The only encountered performance penalty is during cluster topology changes. At that point the cluster needs to perform some additional computation (no RPC involved) to fail-over the acquired locks from previous to new owners. Another noticeable aspect is that locks are now being released asynchronously, after the transaction commits. This doesn’t add any burden to the transaction duration, but it means that locks are being held slightly longer. That’s not something to be concerned about if you’re not using transactions that compete for same locks though. We plan to benchmark this feature using Radargun benchmark tool - we’ll report back!

Want to know more?

You can read the single lock owner design wiki or/and follow the JIRA JIRA discussions.

Posted by Mircea Markus on 2011-11-09
Tags: radargun transactions locking deadlock detection

Wednesday, 10 August 2011

Transactions enhancements in 5.0

Besides other cool features such as Map reduce and distributed executors, Infinispan 5.0.0 "Pagoa" brings some significant improvements around transactional functionality:

  • transaction recovery is now supported, with a set of tools that allow state reconciliation in case the transaction fails during 2nd phase of 2PC. This is especially useful in the case of transactions spreading over Infinispan and another resource manager, e.g. a database (distributed transactions). You can find out more on how to enable and use transaction recovery here.

  • Synchronization enlistment is another important feature in this release. This allows Infinispan to enlist in a transaction as an Synchronization rather than an XAResource.This enlistment allows the TransactionManager to optimize 2PC with a 1PC where only one other resource is enlisted with that transaction (last resource commit optimization). This is particularly important when using Infinispan as a 2nd level cache in Hibernate.
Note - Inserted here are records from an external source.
/-- HOLD_OUT (R433, R455). -/
def execHoldOut (s : State) : Host.Outcome State Fault Refusal :=
  ikDieCmd s 0x03 fun s d =>
    let was := (s.ikd d).st
    let s := s.dropRevert.onIkd d fun k => { k with st := 6, passes := 0, failRuns := 0 }
    if was == 6 then s else s.irqEdge 0x000

/-- RELEASE (R433): the die is tested and can take control again. -/
def execRelease (s : State) : Host.Outcome State Fault Refusal :=
  ikDieCmd s 0x04 fun s d =>
    if (s.ikd d).st == 6 then (s.onIkd d fun k => { k with st := 1, passes := 0, failRuns := 0, failures := [] }).irqEdge 0x000 else s

/-! ## Interrupts (R439 to R445, R453) -/

/-- IRQ_EDGE (R439): a hardware source rises. -/
def execIrqEdge (src : Fin 512) (s : State) : Host.Outcome State Fault Refusal := awake s fun s => s.irqEdge src.val

/-- Vector and PRIO of a source. -/
def State.vector (s : State) (src : Nat) : Nat := (s.irq.vectors.find src).getD (Config.irqVector src)
def State.prio (s : State) (src : Nat) : Nat := (s.irq.prios.find src).getD (Config.irqPrio src) % 4

/-- MASK bitmap. -/
def State.irqMask (s : State) : Nat := leNat (s.blob Obj.irqMask)

/-- Winner of an arbitration: highest PRIO, lowest source number (R441). -/
def State.irqWinner (s : State) : Option Nat :=
  let ready := (upto 1024).filter fun n => s.irq.pend.bits.testBit n && !s.irqMask.testBit n && s.vector n != 0
  ready.foldl (fun (b : Option Nat) n => match b with | some m => if s.prio m < s.prio n then some n else b | none => some n) none

/-- Cores that are ready: enabled as targets, with their interrupt enable set, and not halted. -/
def State.coreReady (s : State) (c : Nat) : Bool :=
  (s.reg Obj.irqTargetEn).testBit c && s.irq.coreIe.getD c false && !(s.irq.halted.getD c false)

/-- First ready core after the one that last received a vector (R441). -/
def State.irqTarget (s : State) : Option Nat := ([1, 2, 3, 4].map fun i => (s.irq.lastCore + i) % 4).find? fun c => s.coreReady c

/-- IRQ_DELIVER (R441, R442): one arbitration cycle; bit c of reenabled says that core c has set its interrupt enable again. -/
def execIrqDeliver (reenabled : Fin 16) (s : State) : Host.Outcome State Fault Refusal :=
  managed s fun s =>
    let ie := s.irq.coreIe.zipIdx.map fun x => x.1 || reenabled.val.testBit x.2
    let s := { s with irq := { s.irq with coreIe := ie } }
    match s.irqWinner, s.irqTarget with
    | some src, some c =>
      let q := s.irq
      let p : Pend := { q.pend with bits := clearBit q.pend.bits src }
      State.countIk { s with irq := { q with pend := p, coreIe := q.coreIe.set c false, lastCore := c, presented := (c, src, s.vector src) :: q.presented } } 0x1011 0
    | _, _ => s

/-- An IRQ_CMD on its source. -/
def irqCmd (s : State) (code : Nat) (f : State → Nat → State) : Host.Outcome State Fault Refusal :=
  record s Obj.irqCmdOp Obj.irqCmdResult code fun s =>
    let n := s.reg Obj.irqCmdSource
    if 1024 ≤ n then s.setReg Obj.irqCmdResult 0x04 else (f s n).setReg Obj.irqCmdResult 0x00

/-- QUERY of IRQ_CMD (R453). -/
def execIrqQuery (s : State) : Host.Outcome State Fault Refusal :=
  irqCmd s 0x01 fun s n => (s.setReg Obj.irqCmdVector (s.vector n)).setReg Obj.irqCmdPrio (s.prio n)
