/-- The state in which a cold reset leaves the device: in reset, Ledger, guests and set cleared, links down, objects to be
replayed (R509, R532, Table 15.7). -/
def State.inColdReset (s : State) : State :=
  let d := s.dict
  { pending := s.pending, out := s.out, freeCount := s.freeCount, power := s.power.keep, sec := s.sec.keep,
    dict := { copy0 := d.copy0, copy1 := d.copy1, copy := d.copy, recno := d.recno, appended := d.appended, flashBad := d.flashBad,
              calOver := d.calOver, sessionFails := d.sessionFails },
    ik := { failovers := s.ik.failovers }, obs := { preserved := s.obs.preserved }, cellar := { dram := s.cellar.dram } }

/-- Buses in I3C mode broadcast a reset of dynamic addresses before the reset (R355). -/
def State.i3cResets (s : State) : State :=
  (upto 6).foldl (fun (s : State) b => if s.inForce (Obj.sbMode b) == 1 then s.emit (.sbReset b) else s) s

/-- Reset entry (R508): everything stops, the broadcasts are sent, and the cause is recorded. -/
def State.enterReset (s : State) (cause : Nat) : State :=
  let s := if s.up && !s.halted then s.i3cResets else s
  let s := s.inColdReset
  { s with power := { s.power with inReset := true, resetCause := cause, history := (cause :: s.power.history).take 8 } }

/-- RESET_N_FALL (R508). -/
def execResetNFall (s : State) : Host.Outcome State Fault Refusal :=
  .next (if !s.power.aon || !s.power.resetN then s else
    let s := { s with power := { s.power with resetN := false } }
    if s.power.inReset then s else s.enterReset 0x02)

/-- PWR_GOOD_FALL (R508, R544): the supply monitors are disarmed. -/
def execPwrGoodFall (s : State) : Host.Outcome State Fault Refusal :=
  .next (if !s.power.aon || !s.power.pwrGood then s else
    let s := { s with power := { s.power with pwrGood := false, supplyArmed := false } }
    if s.power.inReset then s else s.enterReset 0x03)

/-- COLD_RESET (R508, R513). -/
def execColdReset (s : State) : Host.Outcome State Fault Refusal :=
  record s Obj.powerCmdOp Obj.powerCmdResult 0x02 fun s =>
    State.setReg { s with power := { s.power with coldDelay := true } } Obj.powerCmdResult 0x01

/-- COLD_RESET_DELAY_EXPIRY (R508). -/
def execColdResetDelayExpiry (s : State) : Host.Outcome State Fault Refusal :=
  awake s fun s => if s.power.coldDelay then s.enterReset 0x04 else s

/-- RESET_RELEASE (R499, R508, R511, R540, R544): RESET_N and PWR_GOOD are high and a reference clock has been good for 1 ms. The straps
are ROLE_MGR in bit 0, BOOT in [2:1], NODE_ID in [10:3]; a strap whose two samples differ reads low. `present` are the dies that
pass their self-test. -/
def execResetRelease (early late : Fin 2048) (present : Nat) (s : State) : Host.Outcome State Fault Refusal :=
  .next (if !s.power.aon || !s.power.inReset || s.power.refGood == 0 then s else
    let p := s.power
    let w := early.val &&& late.val
    let cause := if p.powerOn then 0x01 else p.resetCause
    let history := if p.powerOn then (cause :: p.history).take 8 else p.history
    { s with power := { p with inReset := false, powerOn := false, resetN := true, pwrGood := true, roleMgr := bitOf w 0, boot := bitsOf w 2 1,
                               nodeId := bitsOf w 10 3, resetCause := cause, history := history, timebase := 0,
                               refSel := if p.refGood.testBit 0 then 0 else 1, present := present % 2 ^ 64, supplyArmed := true } })

/-! ## Start-up (R325 to R328, R380, R407, R419, R511) -/

/-- Package keys, at the first reset release after VDD_AON rises and at no other (R393). -/
def State.packageKeys (s : State) : State :=
  if !s.power.keysDue then s else
  let (w, s) := s.draw 32
  let (t, s) := s.draw 64
  { s with power := { s.power with keysDue := false }, sec := { s.sec with kwrap := some w, ktable := some t } }

/-- First record number of a configuration copy, if its first record is valid. -/
def copyFirst (c : List FlashRec) : Option Nat := match c with | r :: _ => if r.good then some r.recno else none | [] => none

/-- The copy to replay: that with the higher first record number (R477). -/
def Dict.bootCopy (d : Dict) : Option Nat :=
  match copyFirst d.copy0, copyFirst d.copy1 with
  | some a, some b => some (if b ≤ a then 0 else 1)
  | some _, none => some 0
  | none, some _ => some 1
  | none, none => none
You can read more about this feature here.

  • besides that several bugs were fixed particularly when it comes to the integration with a transaction manager - BIG thanks to the community for reporting and testing them!

To summarise, Infinispan can participate in a transaction in 3 ways:

  1. as a fully fledged XAResource that supports recovery

  2. as an XAResource, but without recovery. This is the default configuration

  3. and as an Synchronization

In order to analyze the performance of running Infinispan in different transactional modes I’ve enhanced and used Radargun. The diagram below shows a performance comparison between running Infinispan in all the 3 modes described. The forth plot in the chart shows the performance of running Infinispan without transactions - this gives an idea about the cost of using transactions vs. raw operations.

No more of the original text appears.